PostgreSQL: Case in Vacuum

One of our customers, who exploited PostgreSQL under heavy load, encountered a problem with the overflow of the transaction counter (xid wraparound), and there was no way out of it by regular means. We solved the problem with the help of a surgical intervention and released a patch to prevent such situations from occurring in the future.

In this post we will explain how and why a problem can occur and how to prevent it.

PostgreSQL Transaction Counter Device

One of the most attractive features of PostgreSQL is the ability to work in conditions of high competition for data: reading transactions do not block writing and vice versa. All this is due to the multi-versioning mechanism (MVCC). The implementation is based on the fact that each transaction in PostgreSQL has its own number (identifier), called xid. The numbers are increasing all the time, so that a transaction with a smaller number is considered to have begun earlier, and a transaction with a larger number — later. Each line in the table has, among other things, two additional system fields that are not shown in user requests: they are called xmin and xmax. The xmin field stores the number of the transaction that created this line, and xmax - the number of the transaction that deleted it (if, of course, this happened). Thus, each line can have several versions with a different scope. This approach to organizing data storage is called versioned.

PostgreSQL never changes user contents of a string, only system fields change.

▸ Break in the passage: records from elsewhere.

-- ==== Sys2Proof/Tests/Slice0.lean ====
section
/-! SUPPORT. Tests: words written out from the spec's encodings, ill-formed terms, single steps with results from the spec, and for every
statement a state and operands that meet its hypotheses. -/

-- Each test is checked before the next begins.
set_option Elab.async false

namespace Sys2Proof
namespace Tests

open Sys2Proof.Machine

/-! ## States -/

/-- A word of an opcode placed, with its slot at the cursor. -/
def at_ (op : Nat) : State :=
  { placeWord State.reset (op * 2 ^ 53) with agenda := [], cur := { gang := if svcOp op then 63 else 0, b := false } }

def hdr0 : Header := { guarded := false, len := 0, stop := false, ord := 0, grdn := 0, bufn := 0, wset := 0, join := false, anch := false }

/-- The trace that the slot at the cursor runs. -/
def runOf (s : State) : Run := ((s.slot s.cur).run).getD (Run.start hdr0 [] 0)

/-- The gang at the cursor changed. -/
def withGang (s : State) (f : Gang → Gang) : State := s.setGang s.cur.gang (f (s.gang s.cur.gang))

def withSlot (s : State) (f : Slot → Slot) : State := s.setSlot s.cur (f (s.slot s.cur))

def withRun (s : State) (f : Run → Run) : State := s.setRun s.cur (f (runOf s))

/-- A uniform register of the gang at the cursor set. -/
def withK (s : State) (k v : Nat) : State := withGang s (fun G => G.setK k v)

/-- The lanes of the gang at the cursor changed. -/
def withLanes (s : State) (f : Nat → Lane → Lane) : State := withGang s (fun G => { G with lanes := mapLanes (maskOf (fun _ => true)) f G.lanes })

/-- The slot at the cursor with lane 0 alone. -/
def lane0 (s : State) : State := withSlot s (fun X => { X with mask := 1 })

/-- The trace at the cursor guarded, with room for its writes. -/
def guarded (s : State) : State := withRun s (fun R => { R with hdr := { R.hdr with guarded := true, grdn := 7, bufn := 8, wset := 16 } })

def hd0 : Hd := { sw := false, neg := false, pg := 0 }

def o (start : Nat) (w : WCode) : Opnd := { start, w }

/-! ## Hypotheses as decidable propositions -/

/-- The checks of issue of a body word at the cursor, in a trace. -/
def Checks (w : WordInfo) (s : State) (R : Run) : Prop :=
  liveRun s s.cur = some R ∧ overBound (s.gang s.cur.gang) 1 = false ∧
    w.allowed s s.cur = true ∧ (R.hdr.guarded && w.noGuard) = false ∧
    (w.ok && (w.srcs ++ w.dsts).all (opndOk (stitchLimit s s.cur))) = true ∧ w.within R = true ∧
    missingRow s s.cur.gang (w.srcs ++ w.dsts) = none ∧
    readsPoison (s.gang s.cur.gang) (w.readers (participants s s.cur R w.hd w.memory)) w.srcs = false

theorem issues_of {w : WordInfo} {s : State} {R : Run} (h : Checks w s R) : Issues w s R :=
  ⟨h.1, h.2.1, h.2.2.1, h.2.2.2.1, h.2.2.2.2.1, h.2.2.2.2.2.1, h.2.2.2.2.2.2.1, h.2.2.2.2.2.2.2⟩

/-- Every word of a list passes its checks in its state. -/
def allCheck (l : List (WordInfo × State)) : Bool :=
  l.all (fun p => let s := p.2; let w := p.1; let R := runOf s
    decide (liveRun s s.cur = some R) && overBound (s.gang s.cur.gang) 1 == false && w.allowed s s.cur && (R.hdr.guarded && w.noGuard) == false
      && (w.ok && (w.srcs ++ w.dsts).all (opndOk (stitchLimit s s.cur))) && w.within R
      && missingRow s s.cur.gang (w.srcs ++ w.dsts) == none
      && readsPoison (s.gang s.cur.gang) (w.readers (participants s s.cur R w.hd w.memory)) w.srcs == false)

theorem all_issue {l : List (WordInfo × State)} (h : allCheck l = true) : ∀ p ∈ l, Issues p.1 p.2 (runOf p.2) := by
  intro p hp
  have := List.all_eq_true.mp h p hp
  simp only [Bool.and_eq_true, decide_eq_true_eq, beq_iff_eq] at this
  obtain ⟨⟨⟨⟨⟨⟨⟨a, b⟩, c⟩, d⟩, e⟩, f⟩, g⟩, k⟩ := this
  exact ⟨a, b, c, d, by simpa using e, f, g, k⟩

theorem term_of {w : TermInfo} {s : State} {R : Run} (h : liveRun s s.cur = some R ∧ (!R.half && overBound (s.gang s.cur.gang) w.words) = false ∧
    w.allowed s s.cur = true ∧ (!w.withWatch && R.hasWaitm) = false ∧ (R.hdr.guarded && w.noGuard) = false ∧
    (w.ok && (w.srcs ++ w.dsts).all (opndOk (stitchLimit s s.cur))) = true ∧
    (R.hdr.guarded && decide (R.hdr.wset / 2 < (rowsAfter R w.dsts).length)) = false ∧
    missingRow s s.cur.gang (w.srcs ++ w.dsts) = none ∧ (w.words = 2 → R.half = true)) : TermIssues w s R :=
  ⟨h.1, h.2.1, h.2.2.1, h.2.2.2.1, h.2.2.2.2.1, h.2.2.2.2.2.1, h.2.2.2.2.2.2.1, h.2.2.2.2.2.2.2.1, h.2.2.2.2.2.2.2.2⟩

theorem sound_of {s : State} (h : s.agenda = []) (u : Option Nat) : doomed s u = false := by simp [doomed, h]

theorem alone_of {s : State} {R : Run} {hd : Hd} {l : Nat} (h : l < 64 ∧ participants s s.cur R hd true = 1#64 <<< l ∧
    unspoilt s (coreOf s.cur.gang) = true ∧ s.agenda = [] ∧ s.reds = []) : Alone s R hd l :=
  ⟨h.1, h.2.1, h.2.2.1, sound_of h.2.2.2.1, h.2.2.2.2⟩

theorem quiet_of {s : State} (h : s.poison = [] ∧ s.reds = [] ∧ s.agenda = [] ∧ (s.core (coreOf s.cur.gang)).l1 = []) : Quiet s :=
  ⟨by simp [unspoilt, h.1, h.2.2.2], h.2.1, sound_of h.2.2.1, by simp [tidyL1, h.2.2.2]⟩

theorem now_of {s : State} {R : Run} {l : Nat} {wide : Bool}
    (h : (R.hdr.guarded || (!queueFull s s.cur.gang (1#64 <<< l) && (!wide || linesSent s (coreOf s.cur.gang)))) = true) : storesNow s R l wide := by
  simp only [Bool.or_eq_true, Bool.and_eq_true, Bool.not_eq_eq_eq_not, Bool.not_true] at h
  rcases h with h | ⟨h, h'⟩
  · exact .inl h
  · exact .inr ⟨h, fun w => h'.resolve_left (by simp [w])⟩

Updating data (UPDATE) marks the row as deleted, that is, sets xmax = xid_current, and creates a new copy of the row with updated content, which has xmin = xid_current.

When PostgreSQL reads data from tables, it always happens in the context of some snapshot. When you take a snapshot of the data, it stores the current transaction number, according to which, from several versions of the row, you can choose the one that will be visible in the context of the current snapshot. In addition, the snapshot includes a list of all transactions that are not completed at the moment, since changes made by such transactions should not fall into the snapshot.

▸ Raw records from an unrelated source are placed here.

-- ==== Sys2Proof/Decode.lean ====
section
/-! DEFINITION. Commands from words. The part is a block without an instruction decoder: the rows of its command table give
no bits, so no word spells a command. -/

namespace Sys2Proof

/-- The command that a word spells: no row of the command table gives bits, so none. -/
def decodeTableWord (_nbits _w : Nat) : Option Instr := none

end Sys2Proof
end

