/-! ### 23_register_map.md (R781) -/

def GLOBAL_ID_PART : Fld := ⟨(0x0) * 8 + 0, 16, 0x7640⟩
def GLOBAL_ID_GEN : Fld := ⟨(0x0) * 8 + 16, 4, 2⟩
def GLOBAL_ID_STEPPING : Fld := ⟨(0x0) * 8 + 20, 4, 0⟩
def ID_FUSE_GRADE : Fld := ⟨(0x4) * 8 + 0, 2, 0⟩
def ID_FUSE_TEMP : Fld := ⟨(0x4) * 8 + 2, 1, 0⟩
def ID_FUSE_ENABLED : Fld := ⟨(0x4) * 8 + 3, 7, 0⟩
def ID_FUSE_SECURE : Fld := ⟨(0x4) * 8 + 10, 1, 0⟩
def ID_FUSE_DEBUG_LOCK : Fld := ⟨(0x4) * 8 + 11, 1, 0⟩
def ID_FUSE_STARTUP_BIST : Fld := ⟨(0x4) * 8 + 12, 1, 0⟩
def ID_FUSE_HOST_RECOVERY : Fld := ⟨(0x4) * 8 + 13, 1, 0⟩
def ID_TILE_MAP_LO_TILE_MAP : Fld := ⟨(0x8) * 8 + 0, 32, 0⟩
def ID_TILE_MAP_HI_TILE_MAP : Fld := ⟨(0xc) * 8 + 0, 32, 0⟩
def ID_SERIAL_LO_SERIAL : Fld := ⟨(0x10) * 8 + 0, 32, 0⟩
def ID_SERIAL_HI_SERIAL : Fld := ⟨(0x14) * 8 + 0, 32, 0⟩
def ID_KEY_HASH_KEY_HASH (i : Nat) : Fld := ⟨(0x20 + 0x4 * i) * 8 + 0, 32, 0⟩
def ID_ROLLBACK_LO_ROLLBACK : Fld := ⟨(0x40) * 8 + 0, 32, 0⟩
def ID_ROLLBACK_HI_ROLLBACK : Fld := ⟨(0x44) * 8 + 0, 32, 0⟩
def GLOBAL_MODE_REPRO : Fld := ⟨(0x50) * 8 + 0, 1, 0⟩
def SETUP_LOCK_LOCK : Fld := ⟨(0x54) * 8 + 0, 1, 0⟩
def SETUP_LOCK_ISL_LOCK : Fld := ⟨(0x54) * 8 + 1, 1, 0⟩
def GLOBAL_IRQ_STAT_PEND : Fld := ⟨(0x60) * 8 + 0, 19, 0⟩
def GLOBAL_IRQ_CORE_MASK (i : Nat) : Fld := ⟨(0x70 + 0x4 * i) * 8 + 0, 19, 0x7FFFF⟩
def SPI_CTRL_EN (i : Nat) : Fld := ⟨(0x340000 + 0x100 * i) * 8 + 0, 1, 0⟩
def SPI_CTRL_MODE (i : Nat) : Fld := ⟨(0x340000 + 0x100 * i) * 8 + 1, 2, 0⟩
def SPI_CTRL_LSB_FIRST (i : Nat) : Fld := ⟨(0x340000 + 0x100 * i) * 8 + 3, 1, 0⟩
def SPI_CTRL_BITS (i : Nat) : Fld := ⟨(0x340000 + 0x100 * i) * 8 + 4, 5, 0⟩
def SPI_CTRL_CS (i : Nat) : Fld := ⟨(0x340000 + 0x100 * i) * 8 + 9, 2, 0⟩
def SPI_CTRL_CS_HOLD (i : Nat) : Fld := ⟨(0x340000 + 0x100 * i) * 8 + 11, 1, 0⟩
def SPI_CTRL_IRQ_EN (i : Nat) : Fld := ⟨(0x340000 + 0x100 * i) * 8 + 12, 1, 0⟩
def SPI_CTRL_DIV (i : Nat) : Fld := ⟨(0x340000 + 0x100 * i) * 8 + 16, 8, 0⟩
def SPI_STAT_TX_LVL (i : Nat) : Fld := ⟨(0x340004 + 0x100 * i) * 8 + 0, 5, 0⟩
def SPI_STAT_RX_LVL (i : Nat) : Fld := ⟨(0x340004 + 0x100 * i) * 8 + 5, 5, 0⟩
def SPI_STAT_BUSY (i : Nat) : Fld := ⟨(0x340004 + 0x100 * i) * 8 + 10, 1, 0⟩
def SPI_STAT_TX_OVF (i : Nat) : Fld := ⟨(0x340004 + 0x100 * i) * 8 + 11, 1, 0⟩
def SPI_STAT_RX_UF (i : Nat) : Fld := ⟨(0x340004 + 0x100 * i) * 8 + 12, 1, 0⟩
def SPI_TX_DATA (i : Nat) : Fld := ⟨(0x340008 + 0x100 * i) * 8 + 0, 32, 0⟩
def SPI_RX_DATA (i : Nat) : Fld := ⟨(0x34000c + 0x100 * i) * 8 + 0, 32, 0⟩
def I2C_CTRL_EN (i : Nat) : Fld := ⟨(0x341000 + 0x100 * i) * 8 + 0, 1, 0⟩
def I2C_CTRL_SPEED (i : Nat) : Fld := ⟨(0x341000 + 0x100 * i) * 8 + 1, 2, 0⟩
def I2C_CTRL_TGT_EN (i : Nat) : Fld := ⟨(0x341000 + 0x100 * i) * 8 + 3, 1, 0⟩
def I2C_CTRL_IRQ_EN (i : Nat) : Fld := ⟨(0x341000 + 0x100 * i) * 8 + 4, 1, 0⟩
def I2C_OWN_OWN (i : Nat) : Fld := ⟨(0x341004 + 0x100 * i) * 8 + 0, 10, 0⟩
def I2C_OWN_TEN (i : Nat) : Fld := ⟨(0x341004 + 0x100 * i) * 8 + 10, 1, 0⟩
def I2C_CMD_ADDR (i : Nat) : Fld := ⟨(0x341008 + 0x100 * i) * 8 + 0, 10, 0⟩
def I2C_CMD_TEN (i : Nat) : Fld := ⟨(0x341008 + 0x100 * i) * 8 + 10, 1, 0⟩
def I2C_CMD_READ (i : Nat) : Fld := ⟨(0x341008 + 0x100 * i) * 8 + 11, 1, 0⟩
def I2C_CMD_BYTES (i : Nat) : Fld := ⟨(0x341008 + 0x100 * i) * 8 + 12, 8, 0⟩
def I2C_CMD_STOP (i : Nat) : Fld := ⟨(0x341008 + 0x100 * i) * 8 + 20, 1, 0⟩
def I2C_CMD_GO (i : Nat) : Fld := ⟨(0x341008 + 0x100 * i) * 8 + 21, 1, 0⟩
def I2C_STAT_TX_LVL (i : Nat) : Fld := ⟨(0x34100c + 0x100 * i) * 8 + 0, 5, 0⟩
def I2C_STAT_RX_LVL (i : Nat) : Fld := ⟨(0x34100c + 0x100 * i) * 8 + 5, 5, 0⟩
def I2C_STAT_BUSY (i : Nat) : Fld := ⟨(0x34100c + 0x100 * i) * 8 + 10, 1, 0⟩
def I2C_STAT_DONE (i : Nat) : Fld := ⟨(0x34100c + 0x100 * i) * 8 + 11, 1, 0⟩
def I2C_STAT_NACK (i : Nat) : Fld := ⟨(0x34100c + 0x100 * i) * 8 + 12, 1, 0⟩
def I2C_STAT_ARB_LOST (i : Nat) : Fld := ⟨(0x34100c + 0x100 * i) * 8 + 13, 1, 0⟩
def I2C_STAT_TGT_SEL (i : Nat) : Fld := ⟨(0x34100c + 0x100 * i) * 8 + 14, 1, 0⟩
def I2C_STAT_TX_OVF (i : Nat) : Fld := ⟨(0x34100c + 0x100 * i) * 8 + 15, 1, 0⟩
def I2C_STAT_RX_UF (i : Nat) : Fld := ⟨(0x34100c + 0x100 * i) * 8 + 16, 1, 0⟩
def I2C_TX_DATA (i : Nat) : Fld := ⟨(0x341010 + 0x100 * i) * 8 + 0, 8, 0⟩
def I2C_RX_DATA (i : Nat) : Fld := ⟨(0x341014 + 0x100 * i) * 8 + 0, 8, 0⟩
def UART_CTRL_EN (i : Nat) : Fld := ⟨(0x342000 + 0x100 * i) * 8 + 0, 1, 0⟩
def UART_CTRL_DATA_BITS (i : Nat) : Fld := ⟨(0x342000 + 0x100 * i) * 8 + 1, 2, 0⟩
def UART_CTRL_PARITY (i : Nat) : Fld := ⟨(0x342000 + 0x100 * i) * 8 + 3, 2, 0⟩
def UART_CTRL_STOP2 (i : Nat) : Fld := ⟨(0x342000 + 0x100 * i) * 8 + 5, 1, 0⟩
def UART_CTRL_RTSCTS (i : Nat) : Fld := ⟨(0x342000 + 0x100 * i) * 8 + 6, 1, 0⟩
def UART_CTRL_BREAK (i : Nat) : Fld := ⟨(0x342000 + 0x100 * i) * 8 + 7, 1, 0⟩
def UART_CTRL_IRQ_EN (i : Nat) : Fld := ⟨(0x342000 + 0x100 * i) * 8 + 8, 1, 0⟩
def UART_DIV_DIV (i : Nat) : Fld := ⟨(0x342004 + 0x100 * i) * 8 + 0, 17, 0⟩
def UART_STAT_TX_LVL (i : Nat) : Fld := ⟨(0x342008 + 0x100 * i) * 8 + 0, 5, 0⟩
def UART_STAT_RX_LVL (i : Nat) : Fld := ⟨(0x342008 + 0x100 * i) * 8 + 5, 5, 0⟩
def UART_STAT_BUSY (i : Nat) : Fld := ⟨(0x342008 + 0x100 * i) * 8 + 10, 1, 0⟩
def UART_STAT_PAR_ERR (i : Nat) : Fld := ⟨(0x342008 + 0x100 * i) * 8 + 11, 1, 0⟩
def UART_STAT_FRM_ERR (i : Nat) : Fld := ⟨(0x342008 + 0x100 * i) * 8 + 12, 1, 0⟩
def UART_STAT_BRK_SEEN (i : Nat) : Fld := ⟨(0x342008 + 0x100 * i) * 8 + 13, 1, 0⟩
def UART_STAT_RX_OVR (i : Nat) : Fld := ⟨(0x342008 + 0x100 * i) * 8 + 14, 1, 0⟩
def UART_STAT_TX_OVF (i : Nat) : Fld := ⟨(0x342008 + 0x100 * i) * 8 + 15, 1, 0⟩
def UART_STAT_RX_UF (i : Nat) : Fld := ⟨(0x342008 + 0x100 * i) * 8 + 16, 1, 0⟩
def UART_TX_DATA (i : Nat) : Fld := ⟨(0x34200c + 0x100 * i) * 8 + 0, 8, 0⟩
def UART_RX_DATA (i : Nat) : Fld := ⟨(0x342010 + 0x100 * i) * 8 + 0, 8, 0⟩
def XSPI_CTRL_EN : Fld := ⟨(0x343000) * 8 + 0, 1, 0⟩
def XSPI_CTRL_OCTAL : Fld := ⟨(0x343000) * 8 + 1, 1, 0⟩
def XSPI_CTRL_DIV : Fld := ⟨(0x343000) * 8 + 2, 8, 0⟩
def XSPI_CTRL_IRQ_EN : Fld := ⟨(0x343000) * 8 + 10, 1, 0⟩
def XSPI_CMD_OPCODE : Fld := ⟨(0x343004) * 8 + 0, 16, 0⟩
def XSPI_CMD_DUMMY : Fld := ⟨(0x343004) * 8 + 16, 5, 0⟩
def XSPI_CMD_ADDR_PH : Fld := ⟨(0x343004) * 8 + 21, 1, 0⟩
def XSPI_CMD_WRITE : Fld := ⟨(0x343004) * 8 + 22, 1, 0⟩
def XSPI_CMD_GO : Fld := ⟨(0x343004) * 8 + 23, 1, 0⟩
def XSPI_ADDR_ADDR : Fld := ⟨(0x343008) * 8 + 0, 32, 0⟩
def XSPI_LEN_LEN : Fld := ⟨(0x34300c) * 8 + 0, 7, 0⟩
def XSPI_DATA_DATA : Fld := ⟨(0x343010) * 8 + 0, 32, 0⟩
def XSPI_WADDR_WADDR : Fld := ⟨(0x343014) * 8 + 0, 32, 0⟩
def XSPI_WDATA_WDATA : Fld := ⟨(0x343018) * 8 + 0, 32, 0⟩
def XSPI_STAT_TX_LVL : Fld := ⟨(0x34301c) * 8 + 0, 5, 0⟩
def XSPI_STAT_RX_LVL : Fld := ⟨(0x34301c) * 8 + 5, 5, 0⟩
def XSPI_STAT_BUSY : Fld := ⟨(0x34301c) * 8 + 10, 1, 0⟩
def XSPI_STAT_TX_OVF : Fld := ⟨(0x34301c) * 8 + 11, 1, 0⟩
def XSPI_STAT_RX_UF : Fld := ⟨(0x34301c) * 8 + 12, 1, 0⟩
def CAN_NBT_PRESC (i : Nat) : Fld := ⟨(0x320008 + 0x1000 * i) * 8 + 0, 5, 0⟩
def CAN_NBT_TSEG1 (i : Nat) : Fld := ⟨(0x320008 + 0x1000 * i) * 8 + 5, 8, 0⟩
def CAN_NBT_TSEG2 (i : Nat) : Fld := ⟨(0x320008 + 0x1000 * i) * 8 + 13, 7, 0⟩
def CAN_NBT_SJW (i : Nat) : Fld := ⟨(0x320008 + 0x1000 * i) * 8 + 20, 7, 0⟩
def CAN_DBT_PRESC (i : Nat) : Fld := ⟨(0x32000c + 0x1000 * i) * 8 + 0, 5, 0⟩
def CAN_DBT_TSEG1 (i : Nat) : Fld := ⟨(0x32000c + 0x1000 * i) * 8 + 5, 5, 0⟩
def CAN_DBT_TSEG2 (i : Nat) : Fld := ⟨(0x32000c + 0x1000 * i) * 8 + 10, 5, 0⟩
def CAN_DBT_SJW (i : Nat) : Fld := ⟨(0x32000c + 0x1000 * i) * 8 + 15, 4, 0⟩
def CAN_DBT_TDC_EN (i : Nat) : Fld := ⟨(0x32000c + 0x1000 * i) * 8 + 19, 1, 0⟩
def CAN_DBT_TDC_OFS (i : Nat) : Fld := ⟨(0x32000c + 0x1000 * i) * 8 + 20, 7, 0⟩
def CAN_STAT_TXB_BUSY (i : Nat) : Fld := ⟨(0x320004 + 0x1000 * i) * 8 + 0, 1, 0⟩
def CAN_STAT_BUSOFF (i : Nat) : Fld := ⟨(0x320004 + 0x1000 * i) * 8 + 1, 1, 0⟩
def CAN_STAT_RX_DROP (i : Nat) : Fld := ⟨(0x320004 + 0x1000 * i) * 8 + 16, 16, 0⟩
def CAN_ERR_TEC (i : Nat) : Fld := ⟨(0x320010 + 0x1000 * i) * 8 + 0, 8, 0⟩
def CAN_ERR_REC (i : Nat) : Fld := ⟨(0x320010 + 0x1000 * i) * 8 + 8, 8, 0⟩
def CAN_ERR_MODE (i : Nat) : Fld := ⟨(0x320010 + 0x1000 * i) * 8 + 16, 2, 0⟩
def CAN_FILT_ID_ID (i : Nat) (j : Nat) : Fld := ⟨(0x320100 + 0x1000 * i + 0x8 * j) * 8 + 0, 29, 0⟩
def CAN_FILT_ID_IDE (i : Nat) (j : Nat) : Fld := ⟨(0x320100 + 0x1000 * i + 0x8 * j) * 8 + 29, 1, 0⟩
def CAN_FILT_ID_EN (i : Nat) (j : Nat) : Fld := ⟨(0x320100 + 0x1000 * i + 0x8 * j) * 8 + 30, 1, 0⟩
def CAN_FILT_MASK_MASK (i : Nat) (j : Nat) : Fld := ⟨(0x320104 + 0x1000 * i + 0x8 * j) * 8 + 0, 29, 0⟩
def CAN_TXB_ID_ID (i : Nat) (j : Nat) : Fld := ⟨(0x320400 + 0x1000 * i + 0x50 * j) * 8 + 0, 29, 0⟩
def CAN_TXB_ID_IDE (i : Nat) (j : Nat) : Fld := ⟨(0x320400 + 0x1000 * i + 0x50 * j) * 8 + 29, 1, 0⟩
def CAN_TXB_ID_RTR (i : Nat) (j : Nat) : Fld := ⟨(0x320400 + 0x1000 * i + 0x50 * j) * 8 + 30, 1, 0⟩
def CAN_TXB_CTL_DLC (i : Nat) (j : Nat) : Fld := ⟨(0x320404 + 0x1000 * i + 0x50 * j) * 8 + 0, 4, 0⟩
def CAN_TXB_CTL_FDF (i : Nat) (j : Nat) : Fld := ⟨(0x320404 + 0x1000 * i + 0x50 * j) * 8 + 4, 1, 0⟩
def CAN_TXB_CTL_BRS (i : Nat) (j : Nat) : Fld := ⟨(0x320404 + 0x1000 * i + 0x50 * j) * 8 + 5, 1, 0⟩
def CAN_TXB_DATA_DATA (i : Nat) (j : Nat) (k : Nat) : Fld := ⟨(0x320410 + 0x1000 * i + 0x50 * j + 0x4 * k) * 8 + 0, 32, 0⟩
def QBV_CTRL_EN (i : Nat) : Fld := ⟨(0x310600 + 0x1000 * i) * 8 + 0, 1, 0⟩
def QBV_CTRL_CHANGE (i : Nat) : Fld := ⟨(0x310600 + 0x1000 * i) * 8 + 1, 1, 0⟩
def QBV_BASE_LO_BASE (i : Nat) : Fld := ⟨(0x310604 + 0x1000 * i) * 8 + 0, 32, 0⟩
def QBV_BASE_HI_BASE (i : Nat) : Fld := ⟨(0x310608 + 0x1000 * i) * 8 + 0, 16, 0⟩
def QBV_CYCLE_CYCLE (i : Nat) : Fld := ⟨(0x31060c + 0x1000 * i) * 8 + 0, 30, 0⟩
def QBV_LEN_LEN (i : Nat) : Fld := ⟨(0x310610 + 0x1000 * i) * 8 + 0, 9, 0⟩
def EXPRESS_EXPRESS (i : Nat) : Fld := ⟨(0x310614 + 0x1000 * i) * 8 + 0, 8, 0⟩
def FP_CFG_ON (i : Nat) : Fld := ⟨(0x310618 + 0x1000 * i) * 8 + 0, 1, 0⟩
def FP_CFG_ADDFRAG (i : Nat) : Fld := ⟨(0x310618 + 0x1000 * i) * 8 + 1, 2, 0⟩
def FP_CFG_VDIS (i : Nat) : Fld := ⟨(0x310618 + 0x1000 * i) * 8 + 3, 1, 0⟩
def FP_CFG_VTIME (i : Nat) : Fld := ⟨(0x310618 + 0x1000 * i) * 8 + 8, 8, 0⟩
def QBV_STAT_OPER (i : Nat) : Fld := ⟨(0x31061c + 0x1000 * i) * 8 + 0, 1, 0⟩
def QBV_STAT_PENDING (i : Nat) : Fld := ⟨(0x31061c + 0x1000 * i) * 8 + 1, 1, 0⟩
def QBV_STAT_ENTRY (i : Nat) : Fld := ⟨(0x31061c + 0x1000 * i) * 8 + 3, 8, 0⟩
def QBV_STAT_CFG_ERR (i : Nat) : Fld := ⟨(0x31061c + 0x1000 * i) * 8 + 11, 1, 0⟩
def ETH_STAT_LINK (i : Nat) : Fld := ⟨(0x310004 + 0x1000 * i) * 8 + 0, 1, 0⟩
def ETH_STAT_SPEED (i : Nat) : Fld := ⟨(0x310004 + 0x1000 * i) * 8 + 1, 2, 0⟩
def ETH_STAT_REJ (i : Nat) : Fld := ⟨(0x310004 + 0x1000 * i) * 8 + 3, 1, 0⟩
def ETH_STAT_RX_BAD (i : Nat) : Fld := ⟨(0x310004 + 0x1000 * i) * 8 + 16, 16, 0⟩
def CSI_STAT_HS (i : Nat) : Fld := ⟨(0x330004 + 0x1000 * i) * 8 + 0, 1, 0⟩
def CSI_STAT_ECC_CORR (i : Nat) : Fld := ⟨(0x330004 + 0x1000 * i) * 8 + 1, 1, 0⟩
def CSI_STAT_ECC_DROP (i : Nat) : Fld := ⟨(0x330004 + 0x1000 * i) * 8 + 2, 1, 0⟩
def CSI_CNT_CORR (i : Nat) : Fld := ⟨(0x330008 + 0x1000 * i) * 8 + 0, 16, 0⟩
def CSI_CNT_DISC (i : Nat) : Fld := ⟨(0x330008 + 0x1000 * i) * 8 + 16, 16, 0⟩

String versions that are out of scope for all active transactions are no longer needed. To keep the database from overgrowth, a special background process, called autovacuum, removes old versions of rows — those in which xmax are the least active of all current transactions.

The transaction counter has a size of 32 bits, that is, it can store approximately four billion values. This, of course, not so much. There were proposals to make it 64-bit, but you should not forget that in this case, the amount of the database would increase noticeably at the expense of overheads - after all, xmin and xmax are stored in each row. Imagine that the limit of 2 ^ 32-1 is reached. We add one and the counter overflows and is reset to zero. This would be catastrophic, as PostgreSQL expects transaction numbers to always increase.

Of course, there is a mechanism to prevent such a situation. First of all, the transaction number space is looped around: underneath, it’s actually not a transaction that has a lower number, but one that is less than half a circle from the other. Secondly, during the cleaning (VACUUM) of the tables, so-called freezing is performed. The vacuum / autovacuum process, in addition to deleting dead lines with the old xmax, also processes live lines with the old xmin value. Lines, whose xmin is much smaller than the oldest of the running transactions and the “age” exceeds the vacuum_freeze_min_age, are “frozen” (marked with special service bits). They cease to obey the usual rules of visibility and are always considered older than any ordinary transaction. Thus, cleaning constantly freezes old lines, following in a circle behind the transaction counter.

transaction counter in postgreSQL

The age of the oldest transaction in the database is stored in the system catalog:

SELECT datname, age(datfrozenxid) FROM pg_database;

Also, statistics for each table is kept:

 SELECT relname, age(relfrozenxid) FROM pg_class;

Background processes monitor transactions automatically, but when using PostgreSQL, the administrator must ensure that the age of the oldest transaction in the database does not approach 2 ^ 31 (half a circle, half of all acceptable values). Then PostgreSQL can guarantee the accuracy of determining the age of the transaction (taking into account the cyclical nature of the counter). If the age of datfrozenxid is close to this point, then PostgreSQL will not be able to issue transaction numbers anymore and will stop working for reasons of data integrity, requiring manual intervention and cleaning (VACUUM).
That is why super-long transactions should be avoided, during which the counter has time to increase by 2 billion.

Problem and treatment

It is overflow datfrozenxid occurred at one of our clients. The administrator manually launched the VACUUM FREEZE command, which worked for 8 days. During this time, about 2 ^ 31 new transaction numbers were issued under load. It is worth noting that, although VACUUM works outside the transaction, but at startup it creates a snapshot of the data with which it distinguishes outdated versions of rows from the actual ones. The system stopped and required manual intervention, but, despite the fact that the maintenance was carried out, was no longer able to start up in operation.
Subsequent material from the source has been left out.